Still, it’s a really fun and heartfelt kids adventure that deals with loss and the need to move on (of course one that adults need to avoid over-thinking the mechanics of). If nothing else, fans of Hamilton will get a kick out of hearing Philippa Soo get her Eurovision on.
Enola Holmes (2020)
There are always fresh interpretations popping up for the classic Sherlock Holmes premise but this one aimed at the tweens is a delightful and refreshing one.
Based on a series of books, this is definitely for the younger audiences so the plot and mystery aren’t overly difficult to decipher (without resorting to condescension), however it is done in an entertaining manner. It also does well enough to juggle that main mystery along with it being an “origin story” for the titular Enola and establishing this story’s version of Sherlock and Mycroft, etc.
Without spoiling too much, it does feel as though it wants to set up a series of films and considering the talent this Netflix movie has attracted (I haven’t watched Stranger Things so I was pleasantly surprised at Millie Bobby Brown’s ability to carry this film) it’s also not unreasonable to assume this may be an attempt to fill in the young adult space that has been left by the Harry Potter series and such.
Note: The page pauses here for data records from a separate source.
/-- R192, R219, R221 to R224. What dcinv, dcwb and pf of an island core do to the shared cache is the model's choice (log entry 36). -/
def Obligations.CacheOpsAndRecords : Prop :=
  (∀ (s : State) (b : Reg), ThreadOrCore s → cacheAt s (s.getG b) = none →
    exec (.dcwb b) s = .next s.retire ∧
    (∀ t c, s.cur = .thread t c → exec (.dcinv b) s = .next s.retire) ∧
    (∀ i k, s.cur = .core i k → ∃ u : State, exec (.dcinv b) s = .next u.retire ∧ u.mem = s.mem ∧ u.lines = s.lines ∧ u.ctxs = s.ctxs ∧
      u.cores = s.cores ∧ ∀ e ∈ (u.island i).scache, e ∈ (s.island i).scache)) ∧
  (∀ (s : State) (t : Nat) (d : DBlock) (b : Reg), ThreadOrCore s → cacheAt s (s.getG b) = some (t, d) →
    exec (.dcinv b) s = .next (setDcache s t ((s.tile t).dcache.erase d)).retire ∧
    exec (.dcwb b) s = .next (setDcache (writeBackFrom t s d) t
      ((s.tile t).dcache.map fun x => if x = d then { d with dirty := false, wrote := [] } else x)).retire) ∧
  (∀ (s : State) (b : Reg), ThreadOrCore s → exec (.pf b) s = .next (prefetch s (s.getG b)).retire) ∧
  (∀ (s : State) (t c : Nat) (a b : Reg), s.cur = .thread t c →
    exec (.rlq a b) s = .next ((s.setG a (rlqWord s t (s.ctx t c).handle ((s.getG b).toNat % 2 ^ 54))).retire)) ∧
  (∀ (s : State) (i k n r : Nat) (b c : Reg), s.cur = .core i k → coreRecord s i k (s.getG b) = .ok (n, r) →
    (∀ img u, coreLoad s (coreReq s i k) (s.getG c) 64 = .ok (img, u) → exec (.lrwr b c) s = .next (recordCommit u n r img).retire) ∧
    (∀ u, coreStore s (coreReq s i k) (s.getG c) (layoutRecord s n r) = .ok u → exec (.lrrd b c) s = .next u.retire)) ∧
  (∀ (s : State) (t x kid : Nat) (b c : Reg), s.cur = .thread t x →
    let q := threadReq s t x
    let r := bits (s.getG b) 0 8
    q.task = some kid →
    (∀ img u k, memLoad s q false (s.getG c) 64 = .ok (img, u) → (u.ctx t x).task = some kid → u.task? kid = some k → bufferEntries k + 4 ≤ 256 →
      exec (.lrwr b c) s = .next (u.setTask kid { k with recs := ⟨clusterOf t, r, img⟩ :: k.recs }).retire) ∧
    (∀ ok img u v, check s q .write (s.getG c) 64 = .ok ok → recordRead s (some kid) (clusterOf t) r = .ok (img, u) →
      memStore u q (s.getG c) img = .ok v → exec (.lrrd b c) s = .next v.retire))

namespace Sys2Proof.Stated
This one is a lot of fun and very family friendly.
21 Bridges (2019)
I picked this up for cheap on blu-ray a couple of weeks after the passing of Chadwick Boseman and thought I’d finally give it a go. It plays very differently in 2020.
A big, flashy, cop thriller reminiscent of the type from the mid to late 2000’s, where things a lot more grounded and less “action hero” and where there’s more going on than it seems, offering up a mystery, not to be solved to be slowly be revealed. While that mystery isn’t exactly complicated, it does offer an extra level of drama than would otherwise be expected from a movie about hunting down cop killers.
Obviously, Boseman is best known for Black Panther but also for numerous historical biopics, so it’s nice to see him take on a contemporary role.
Most of these I picked up on blu-ray during the various sales but are also available on the abundant streaming services around the place. Your mileage may vary but another one of these are worth a night in.